Zentiva's ordinary shares and global depositary shares have not been and will not be registered under the US Securities Act of 1933 (the "Securities Act") and may not be offered or sold in the US except pursuant to an exemption from, or in a transaction not subject to, the registration requirements of the Securities Act.
For the purpose of Section 21 of the Financial Services and Markets Act 2000 of the United Kingdom (the "FSMA"), any potential invitation or inducement to engage in any investment activity included within this document (which Zentiva believes there is none) is directed only at (i) persons who are investment professionals within the meaning of Article 19(5) of the Financial Services and Markets Act 2000 (Financial Promotion) Order 2005 (as amended) of the United Kingdom (the "Financial Promotion Order"); (ii) persons who fall within Articles 49(2)(a) to (d) ("high net worth companies, unincorporated associations etc.") of the Financial Promotion Order; and (iii) any other persons to whom this document for the purposes of Section 21 of FSMA can otherwise lawfully be made (all such persons together being referred to as "relevant persons"), and must not be acted on or relied upon by persons other than relevant persons. Any potential invitation or inducement to engage in any investment activity included within this document (which Zentiva believes there is none) is available only to relevant persons and will be engaged in only with relevant persons.
This document is published in both English and Czech version, however, only its English version should be considered the official one. Its Czech version is published solely for information purposes, and no representation is made and no warranty is given as to the accuracy of the Czech translation. Should there be any difference between the English and Czech version of this document, the English version shall always prevail.

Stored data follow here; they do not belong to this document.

-- ==== Sys2Proof/Machine/Platform.lean ====
section
/-!
DEFINITION. Operating points and alarms (R373-R381), the three resets, the boot ROM (R382, R383) and attestation (R384).
-/
namespace Sys2Proof.Machine

/-- The registers of this chapter in Headland's block. -/
def opctl (rail : Nat) : Nat := 0x50000 + 8 * rail
def ocause : Nat := 0x70000
def uvctl : Nat := 0x70008
def rstcause : Nat := 0x70010
def creentry : Nat := 0x70018
/-- VOFS of a rail (R374). -/
def State.vofs (s : State) (rail : Nat) : Int := signedField (field (s.reg (opctl rail)) 8 8) 8
/-- CLKR of a rail (R374). -/
def State.clkr (s : State) (rail : Nat) : Nat := field (s.reg (opctl rail)) 0 5
/-- A rail takes an operating point: a transition begins where it differs from the present one (R374). -/
def State.setPoint (s : State) (rail clkr : Nat) (vofs : Int) : State :=
  let v : DWord := BitVec.ofNat 64 ((vofs % 256).toNat * 256 + clkr)
  if v = s.reg (opctl rail) then s else { s.setReg (opctl rail) v with railBusy := setAdd s.railBusy rail }
/-- A sensor reads 120 °C or above (R378). -/
def State.tooHot (s : State) : Bool :=
  (List.range 8).any fun d => (List.range 4).any fun k => 960 ≤ (s.reg (dieReg (4 + d) (0x50040 + 4 * k))).toNat
/-- A write of OPCTL (R374): of the management hart alone. While a sensor reads 120 °C or above, CLKR is not raised (R378; log 97,
DEDUCED). A CLKR above 18 and a VOFS out of its range have no stated effect:
what is written is then a free value of the range. -/
def State.opctlWrite (s : State) (rail : Nat) (val : DWord) (agent : Nat) : State :=
  if agent ≠ 96 || 4 ≤ rail then s
  else
    let (t, s) := s.free
    let c := field val 0 5
    let c := if c > 18 then 4 + Config.freeNat t 0 % 15 else c
    let c := if c < 4 then 4 else if c > 16 && s.reg ocause ≠ 0 then 16 else c
    let clkr := if rail ≥ 2 then 0 else if s.tooHot then min c (s.clkr rail) else c
    let v := signedField (field val 8 8) 8
    let v : Int := if v < -32 || 8 < v then Int.ofNat (Config.freeNat t 1 % 41) - 32 else v
    let under := rail = 2 && (s.reg uvctl).getLsbD 0 && !(s.reg ocause).getLsbD 5
    let t := s.setPoint rail clkr (if v < 0 && !under then 0 else v)
    if clkr > 16 then { t with nowBoost := tblSet t.nowBoost rail (s.reg (opctl rail), s.railBusy.contains rail) } else t
/-- OPCTL_WRITE (R374, R380). -/
def execOpctlWrite (rail : Nat) (val : BitVec 32) (agent : Nat) (s : State) : Host.Outcome State Fault Refusal :=
  .next (s.opctlWrite rail (val.setWidth 64) agent)
/-- CLOCK_TRANSITION_DONE (R374): BUSY falls, and issue goes on. -/
def execClockTransitionDone (rail : Nat) (s : State) : Host.Outcome State Fault Refusal :=
  .next { s with railBusy := s.railBusy.filter (· ≠ rail), uvRec := s.uvRec && rail ≠ 2 }
/-- A boost that was written in the same cycle as an alarm is 16 after all (R374): its rail goes back to what it held and takes 16. -/
def State.unboost (s : State) : State :=
  let s := s.nowBoost.foldl (fun (s : State) p =>
    let v := s.vofs p.1
    let s := s.setReg (opctl p.1) p.2.1
    let s := { s with railBusy := if p.2.2 then s.railBusy else s.railBusy.filter (· ≠ p.1) }
    s.setPoint p.1 16 v) s
  { s with nowBoost := [] }
/-- A bit of OCAUSE is set (R378, R379, R381). -/
def State.alarm (s : State) (bit : Nat) : State :=
  let s := s.unboost
  { s.setReg ocause (s.reg ocause ||| (1#64 <<< bit)) with nowAlarms := s.nowAlarms ||| (1#64 <<< bit) }
/-- The dies that have temperature sensors: the compute dies (R376). -/
def hasSensors (chip sensor : Nat) : Bool := 4 ≤ chip && chip ≤ 11 && sensor < 4
/-- A temperature sensor's register (R376). -/
def tsens (chip sensor : Nat) : Nat := dieReg chip (0x50040 + 4 * sensor)
/-- A thermal trip (R378). -/
def State.thermalTrip (s : State) : State :=
  { ((s.alarm 4).setPoint 0 4 (s.vofs 0)).setPoint 1 4 (s.vofs 1) with tripSince := none }
/-- TSENS_REFRESH (R376): the temperature that the sensor measures. A reading of 120 °C or above trips (R378), before any later
reading hides it. -/
def execTsensRefresh (chip sensor : Nat) (val : BitVec 12) (s : State) : Host.Outcome State Fault Refusal :=
  if !(hasSensors chip sensor && s.chipUp chip) then .next s
  else
    let s := if s.tripSince.isSome then s.thermalTrip else s
    let s := s.setReg (tsens chip sensor) (val.setWidth 64)
    .next (if 960 ≤ val.toNat then { s with tripSince := some s.gtime.toNat } else s)
/-- THERMAL_TRIP (R378): a sensor reads 120 °C or above. -/
def execThermalTrip (chip sensor : Nat) (s : State) : Host.Outcome State Fault Refusal :=
  .next (if hasSensors chip sensor && 960 ≤ (s.reg (tsens chip sensor)).toNat then s.thermalTrip else s)
/-- A trip that a reading asked for has come within 1 µs (R378): 100 ticks of GTIME. -/
def State.tripDue (s : State) : State :=
  match s.tripSince with
  | some t => if t + 100 ≤ s.gtime.toNat then s.thermalTrip else s
  | none => s
/-- OVER_CURRENT_ALARM (R379). -/
def execOverCurrentAlarm (rail : Nat) (s : State) : Host.Outcome State Fault Refusal :=
  if 4 ≤ rail then .next s
  else
    let s := s.alarm rail
    .next (if s.clkr rail > 16 then s.setPoint rail 16 (s.vofs rail) else s)
/-- A write of OCAUSE (R379): bits written as 1 are cleared, by the management hart or a Coulter hart in M-mode;
an alarm of the same cycle wins. -/
def State.ocauseWrite (s : State) (val : DWord) (agent : Nat) : State :=
  if agent = 96 || (agent < 64 && (s.hart agent).mode = .m) then s.setReg ocause (s.reg ocause &&& ~~~(val &&& ~~~s.nowAlarms)) else s
/-- OCAUSE_WRITE (R379). -/
def execOcauseWrite (val : BitVec 64) (agent : Nat) (s : State) : Host.Outcome State Fault Refusal := .next (s.ocauseWrite val agent)
/-- Chiplet identifiers that are assigned (R9). -/
def isChip (n : Nat) : Bool := n ≤ 2 || (4 ≤ n && n ≤ 13)
/-- ECCCE of a die (R380). -/
def eccce (chip : Nat) : Nat := dieReg chip 0x50060
/-- A write of ECCCE clears it (R380). -/
def State.eccceClear (s : State) (chip : Nat) : State := if isChip chip && s.chipUp chip then s.setReg (eccce chip) 0 else s
/-- ECCCE_WRITE (R380). -/
def execEccceWrite (chip : Nat) (s : State) : Host.Outcome State Fault Refusal := .next (s.eccceClear chip)
/-- SRAM_CORRECTED_ERROR (R380): the count saturates. -/
def execSramCorrectedError (chip : Nat) (s : State) : Host.Outcome State Fault Refusal :=
  .next (if isChip chip && s.chipUp chip then s.setReg (eccce chip) (BitVec.ofNat 64 (min 0xFFFFFFFF ((s.reg (eccce chip)).toNat + 1))) else s)

/-- The data that an uncorrectable error strikes is poisoned or marked (R381). -/
def State.strike (s : State) (w : SramSite) : State :=
  match w with
  | .line l => if classOf (128 * l) = .cacheable then s.poisonLine l else s
  | .vreg k r => s.modDrill k fun d => { d with regPoison := setAdd d.regPoison r.toNat }
  | .sreg k r => s.modDrill k fun d => { d with regPoison := setAdd d.regPoison (0x100 + r.toNat) }
  | .vsys k j => s.modDrill k fun d => { d with regPoison := setAdd d.regPoison (vMark (256 + j.toNat)) }
  | .ssys k j => s.modDrill k fun d => { d with regPoison := setAdd d.regPoison (sMark (72 + j.toNat)) }
  | .tile k t => s.modDrill k fun d => { d with regPoison := setAdd d.regPoison (tileMark t.toNat) }
  | .localStore core a => s.setCore core { s.core core with lsPoison := setAdd (s.core core).lsPoison a }
  | .bed key | .acc key => { s with plots := tblMod s.plots key fun (p : Plot) => { p with poisoned := true } }
/-- An uncorrectable SRAM error is of class UV (R381): VSR has a negative VOFS, or recovers from an error of the class. -/
def State.underVolt (s : State) : Bool := s.vofs 2 < 0 || s.uvRec
/-- UV_SRAM_ERROR (R381). -/
def execUvSramError (where_ : SramSite) (s : State) : Host.Outcome State Fault Refusal :=
  if s.underVolt then
    let t := ((s.alarm 5).strike where_).setPoint 2 0 0
    .next { t with uvRec := t.railBusy.contains 2 }
  else .next s

/-- The chiplets that links connect, in the order of their identifiers (R359). -/
def chiplets : List Nat := [1, 2, 4, 5, 6, 7, 8, 9, 10, 11, 12, 13]
/-- Every link but the PCIe root ports (R361). -/
def bootLinks : List Nat := (List.range 46).filter fun n => match linkKind n with | none => false | some k => k ≠ 3
/-- The state after a reset of every die (R382): registers at their reset values but for the reset-exempt ones where `warm`;
memory over a warm reset keeps what its homes held (log 45, DEDUCED). -/
def State.afterReset (s : State) (warm : Bool) : State :=
  let s0 : State := { State.reset with agenda := s.agenda, tick := s.tick, seq := s.seq, keyHash := s.keyHash }
  if warm then { s0 with mem := s.mem, poison := s.poison, regs := s.regs.filter fun p => 0x70000 ≤ p.1 && p.1 < 0x70040 } else s0
/-- The cause of the last reset (R382). -/
def State.setCause (s : State) (cause : Nat) : State := s.setReg rstcause (BitVec.ofNat 64 cause)
/-- Step 3 for one chiplet link (R383): the flag tells that no table has been rejected, which stops the boot. -/
def State.bootChip (b : BootIn) (r : State × Bool) (n : Nat) : State × Bool :=
  let w := r.1.usedWidth n (tblGet b.widths n 0)
  let t := tblGet b.tables n 0
  if !r.2 then r else (r.1.trained n w (some t), w = 0 || tableOk n t)
/-- The stacks whose die at their ring position is absent at boot are taken by the partner (log 45, DEDUCED). -/
def State.bootStacks (s : State) : State :=
  (List.range 8).foldl (fun (s : State) k =>
    if s.chipUp (stackDie k 0) then s else (s.setStack k { s.stack k with st := .forced }).forcedTake k 1) s
/-- Package reset is released: every link but the root ports trains (R361). -/
def State.released0 (s : State) : State := bootLinks.foldl (fun (s : State) n => s.linkTo n .training (s.link n)) s
/-- Step 3 (R383): every link trains, and chiplets are enumerated; links that `widths` does not list go on training. -/
def State.bootLinks (s : State) (b : BootIn) : State × Bool :=
  let s := s.released0
  let (s, ok) := chiplets.foldl (State.bootChip b) (s, true)
  let others := b.widths.filter fun p => p.1 ≥ 16 && Sys2Proof.Machine.bootLinks.contains p.1
  if ok then ((others.foldl (fun (s : State) p => if (s.link p.1).st = .training then s.trained p.1 p.2 none else s) s).bootStacks, true)
  else (s, false)
/-- A load range lies wholly in installed LPDDR6 or in stack 0's backed bytes (R383). -/
def State.loadable (s : State) (pa n : Nat) : Bool :=
  s.backed pa && s.backed (pa + n - 1) &&
  (match regionOf pa, regionOf (pa + n - 1) with
  | .lpddr _, .lpddr _ => true
  | .stack 0 _, .stack 0 _ => true
  | _, _ => false)
/-- The bytes of the image that is verified: header and body (log 22, PRESUMED). -/
def imageBytes (b : BootIn) : List Byte :=
  wordBytes b.magic ++ wordBytes b.version ++ toBytes (BitVec.ofNat 64 b.length) 8 ++ toBytes (BitVec.ofNat 64 b.loadPa) 8 ++
  toBytes (BitVec.ofNat 64 b.entryPa) 8 ++ b.body.take b.length
/-- The signature of an image verifies (R383): its public key is the fused one, and it signs the SHA-256 of header and body. -/
def State.signed (s : State) (b : BootIn) : Bool := sha256 b.publicKey = s.keyHash && ecdsaOk (sha256 (imageBytes b)) b.publicKey b.signature
/-- Steps 1 and 2 fail (R383). -/
def State.headerBad (s : State) (b : BootIn) : Bool :=
  !b.headerRead || b.magic ≠ 0x56564B50 || b.length = 0 || b.length > b.flashLeft || !s.signed b || b.version.toNat < Config.rollback.toNat
/-- The boot ROM (R383): a step that fails leaves RSTCAUSE 3 and every hart halted; links train whatever the ROM finds (R361). -/
def State.boot (s : State) (b : BootIn) : State :=
  if s.headerBad b then s.released0.setCause 3
  else
    let s := { s with image := imageBytes b, imageVersion := b.version }
    let (s, ok) := s.bootLinks b
    if !ok || !s.loadable b.loadPa b.length || s.gate b.loadPa ≠ .go || b.entryPa < b.loadPa || b.loadPa + b.length ≤ b.entryPa then s.setCause 3
    else
      let body := (List.range b.length).map fun j => b.body.getD j 0
      let entry : DWord := BitVec.ofNat 64 b.entryPa
      let harts := (List.range 97).map fun n => (n, ({ pc := entry, wait := if n = 0 then .running else .waiting } : Hart))
      { s.writeHome (runOf b.loadPa body) with imageEntry := entry, harts := harts }
/-- COLD_RESET (R382, R383). -/
def execColdReset (boot : BootIn) (s : State) : Host.Outcome State Fault Refusal := .next ((s.afterReset false).boot boot)
/-- WARM_RESET (R382, R383): of the board's reset pin, or of software that has written RSTCAUSE.WARM. -/
def execWarmReset (pin : Bool) (boot : BootIn) (s : State) : Host.Outcome State Fault Refusal :=
  if pin then .next (((s.afterReset true).setCause 1).boot boot)
  else if (s.reg rstcause).getLsbD 7 then .next (((s.afterReset true).setCause 2).boot boot)
  else .next s

/-- The attestation report (R384). -/
def State.reportFor (s : State) (nonce : BitVec 256) : List Byte :=
  let body := toBytes nonce 32 ++ sha256 s.image ++ wordBytes s.imageVersion ++ wordBytes Config.rollback ++
    chiplets.flatMap (fun n => toBytes ((tblGet s.tables n 0).extractLsb' 2016 32) 4) ++ (List.range 64).map Config.identityKey ++
    List.replicate 8 (0 : Byte)
  body ++ (List.range 64).map (Config.signature body)
/-- ATTESTATION_REQUEST (R384): of the management hart. -/
def execAttestationRequest (nonce : BitVec 256) (agent : Nat) (s : State) : Host.Outcome State Fault Refusal :=
  .next (if agent = 96 then { s with report := s.reportFor nonce } else s)

end Sys2Proof.Machine
end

Zentiva N.V. is an international pharmaceutical company focused on developing, manufacturing and marketing modern generic pharmaceutical products. The Company has leading positions in the pharmaceutical markets in the Czech Republic, Slovakia, Romania, and Turkey and is growing rapidly in Poland, Russia, Bulgaria, Hungary, the Ukraine and the Baltic States. Zentiva's strategy is to further this growth by increasing patient access to modern medicines through primary care providers within the EU and Eastern Europe. This growth will be based on further organic development of Zentiva's existing business and through selective acquisitions, whilst maintaining profitable growth.
The Company addresses a wide range of therapeutic areas but has a particular focus on cardiovascular disorders, inflammatory conditions, pain, infections and diseases of the central nervous system and the gastrointestinal and urology fields.

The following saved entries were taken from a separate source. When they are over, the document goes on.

-- ==== Sys2Proof/Machine/Traffic.lean ====
section
/-!
DEFINITION. Memory traffic: completion of variable-latency operations (R75-R78, R142), performance of loads and atomics
(R158-R167, R191-R195), departure from the store queue (R159, R170), the directory (R15, R154), remote accesses (R202, R369,
R370). Lanes are independent accesses: an event may perform some of them before the others (log 7, DEDUCED).
-/
namespace Sys2Proof.Machine

/-- A drill with its group and context. -/
structure Who where
  k : Nat
  d : Drill
  g : Group
  c : Context
/-- The drill at a position, with its group and context. -/
def State.who? (s : State) (k : Nat) : Option Who :=
  match s.drill? k with
  | none => none
  | some d => match s.group? d.gid with
    | none => none
    | some g => (s.ctx? g.ctx).map fun c => { k := k, d := d, g := g, c := c }

/-- Where a byte of an access is: at a physical address, in a core's local store, or nowhere: a stash entry that was made
INVALID and whose line no longer translates. -/
inductive Loc where
  | mem (pa : Nat) | ls (core a : Nat) | lost (a : Nat)
deriving DecidableEq, Repr
/-- The place of a byte of local store (R156, R178): a stash entry is its line of global memory. -/
def State.localLoc (s : State) (w : Who) (a : Word) : Loc :=
  match if a.getLsbD 31 then none else stashAt w.g (field a 0 19) with
  | none => let (core, b) := localByte s w.d.gid w.g a; .ls core b
  | some (r, l) =>
    match (tblGet? w.g.stash r).bind fun t => tblGet? t.entries l with
    | some (pline, _) => .mem (128 * pline + field a 0 7)
    | none => match s.translate (drillChip w.k) w.c (stashVa w.g r l) { r := true, prefetch := true } with
      | .ok (pa, _) => .mem (pa + field a 0 7)
      | .error _ => .lost a.toNat
/-- The places of n bytes of local store. -/
def State.localLocs (s : State) (w : Who) (l : LaneAddr) (n : Nat) : List Loc :=
  (List.range n).map fun j => s.localLoc w (l.va.setWidth 32 + BitVec.ofNat 32 j)

/-- What a read of a byte gives. -/
inductive Got where
  | byte (b : Byte) | poison | wait | denied
deriving DecidableEq, Repr
/-- The stack-grant check against the holder at the moment of the access (R242). -/
def State.denied (s : State) (w : Who) (pa : Nat) : Bool := !s.grantOk w.g.ctx pa
/-- An access that passed the check at issue fails it when it is performed (R242): a trap at the next boundary. -/
def State.denyTrap (s : State) (k : Nat) (yes : Bool) : State := if yes then s.modDrill k fun d => d.addTrap 0x14 4 0 else s
/-- What an entry of the drill's own store queue holds for a byte (R159). -/
def State.entryByte (s : State) (w : Who) (e : SqEntry) (p : Loc) : Option Got :=
  match e.kind, p with
  | .store l, .mem pa => (l.reverse.findSome? fun q =>
      if classOf q.1.pa = .cacheable && q.1.pa ≤ pa then q.2[pa - q.1.pa]? else none).map Got.byte
  | .storeLocal l, p => l.reverse.findSome? fun q => ((s.localLocs w q.1 q.2.length).zip q.2).findSome? fun r =>
      if r.1 = p then some (Got.byte r.2) else none
  | .atomLocal _ _ l _ _, p => if l.any fun q => (s.localLocs w q 4).contains p then some .wait else none
  | _, _ => none
/-- The youngest entry before a stamp that holds a byte (R159, R191). -/
def State.forwarded (s : State) (w : Who) (seq : Nat) (p : Loc) : Option Got :=
  ((w.d.storeQueue.filter fun e => e.seq < seq).reverse).findSome? fun e => s.entryByte w e p
/-- A byte as a load of a drill takes it (R191): from the drill's queue, the L1D, else the latest write in package order. -/
def State.drillByte (s : State) (w : Who) (seq : Nat) (l1 : Bool) (p : Loc) : Got :=
  match s.forwarded w seq p with
  | some g => g
  | none => match p with
    | .mem pa =>
      if l1 && (tblGet? (s.core (drillCore w.k)).l1d (pa / 128)).isSome then .byte (s.loadByte (drillCore w.k) pa)
      else if s.gateFor (drillChip w.k) seq false pa = .hold then .wait
      else if s.denied w pa then .denied
      else if s.poisoned pa || !s.backed pa then .poison
      else .byte (s.byteAt pa)
    | .ls core a => if (s.core core).lsPoison.contains a then .poison else .byte (s.lsByte core a)
    | .lost a => .byte ((Config.freeWord s.tick a).setWidth 8)

/-- What a lane's access gives. -/
inductive LaneGot where
  | data (bs : List Byte) | poison | wait | denied
deriving DecidableEq, Repr
/-- The bytes of a lane together. -/
def laneGot (l : List Got) : LaneGot :=
  if l.contains .wait then .wait
  else if l.contains .denied then .denied
  else if l.contains .poison then .poison
  else .data (l.filterMap fun g => match g with | .byte b => some b | _ => none)
/-- A lane of a global load (R157, R191, R195, R370). Data of a device are taken at the stamp of their lane. -/
def State.globalLane (s : State) (w : Who) (o : VarOp) (n : Nat) (l : LaneAddr) : LaneGot :=
  match classOf l.pa with
  | .uncached =>
    if !w.d.uncachedDone o.seq then .wait
    else if !s.backed l.pa then .poison
    else .data (State.deviceBytes { s with tick := s.tick + l.lane } l.pa n)
  | .remote => match s.remoteLane o l with
    | none => .wait
    | some none => .poison
    | some (some v) => .data (toBytes v n)
  | _ => laneGot ((List.range n).map fun j => s.drillByte w o.seq true (.mem (l.pa + j)))

/-- The lanes of a load. -/
def VarOp.loadLanes (o : VarOp) : List LaneAddr :=
  match o.kind with
  | .load _ l => l
  | .loadLocal _ l => l
  | .loadUniform _ a => [a]
  | _ => []
/-- A lane of a load, performed now. -/
def State.laneFresh (s : State) (w : Who) (o : VarOp) (l : LaneAddr) : LaneGot :=
  match o.kind with
  | .load f _ => s.globalLane w o (ldBytes f) l
  | .loadLocal f _ => laneGot ((s.localLocs w l (ldBytes f)).map (s.drillByte w o.seq false))
  | .loadUniform wide _ => s.globalLane w o (if wide then 8 else 4) l
  | _ => .wait
/-- A lane of a load: as it was performed before, else now (R158). -/
def State.laneNow (s : State) (w : Who) (o : VarOp) (l : LaneAddr) : LaneGot :=
  match tblGet? o.taken l.lane with
  | some bs => .data bs
  | none => s.laneFresh w o l
/-- Old values of lanes that were performed before the others (R163). -/
def VarOp.oldTaken (o : VarOp) : DLanes := lanesOf fun i => ((tblGet? o.taken i).map (ofBytes 64)).getD 0

/-- The register and latch writes of a result: consecutive registers, each with its lanes (R29, R74, R76). -/
def Drill.landVar (d : Drill) (o : VarOp) (m : Mask) (vals : List Lanes) (flags : List (Nat × BitVec 5)) : Drill :=
  let n := vals.length
  let written : Drill := match o.into with
    | .vec r _ => let d := d.putVs r m vals; if m = 0xFFFFFFFF then d.unmark (vMark r) n else d
    | .uni r _ =>
      if m = 0 then d
      else (vals.mapIdx fun j v => (j, v)).foldl (fun (d : Drill) (q : Nat × Lanes) => d.putS (r + q.1) (lane q.2 0)) (if r < 64 then d.unmark (0x100 + r) n else d)
    | .pred r => d.putK r m (maskOf fun i => (lane (vals.headD (splat 0)) i).getLsbD 0)
    | _ => d
  let d := if o.noReg then d else written
  let d := match o.latch with
    | some l => if o.swath = d.swath && n ≤ 2 then (vals.mapIdx fun j v => (j, v)).foldl (fun (d : Drill) (q : Nat × Lanes) => d.putLatch (l + q.1) m q.2) d else d
    | none => d
  d.orFlags flags
/-- An operation completes: its result lands, its slot counts down, TK1 signals, and acquires that waited take effect. -/
def State.endOp (s : State) (k : Nat) (o : VarOp) (m : Mask) (vals : List Lanes) (flags : List (Nat × BitVec 5)) : State :=
  ((s.modDrill k fun d => { d.landVar o m vals flags with ops := d.ops.filter fun q => q.seq ≠ o.seq }).complete k o.slot o.tk1).settle k
/-- The slot of an operation is marked poisoned (R78); the first mark of a slot stays. -/
def State.markSlot (s : State) (k : Nat) (o : VarOp) (lanes : Option Mask) (addr : DWord) : State :=
  s.modDrill k fun d =>
    if (tblGet? d.poison o.slot).isSome then d
    else { d with poison := tblSet d.poison o.slot { pc := o.pc, addr := addr, lanes := lanes, system := d.sysMode } }
/-- The slot of an operation is marked where a lane met poison. -/
def State.markLanes (s : State) (k : Nat) (o : VarOp) (lanes : Mask) (addr : DWord) : State :=
  if lanes = 0 then s else s.markSlot k o (some lanes) addr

The Zentiva Group employs over 6,000 people and has production sites in the Czech Republic, Slovakia, Romania, and Turkey.
Zentiva is listed on the Prague and London Stock Exchanges. Based on official notifications by shareholders to the Dutch regulator, the Company's largest shareholders are Sanofi-Aventis (24.9%), PPF Group and Generali PPF Holding B.V. acting in concert (19.2%) and Fervent Holdings Limited (7.6%). Zentiva's management holds 5.9% of the Company shares. Other institutional and private investors hold a combined 42.4% of Company shares.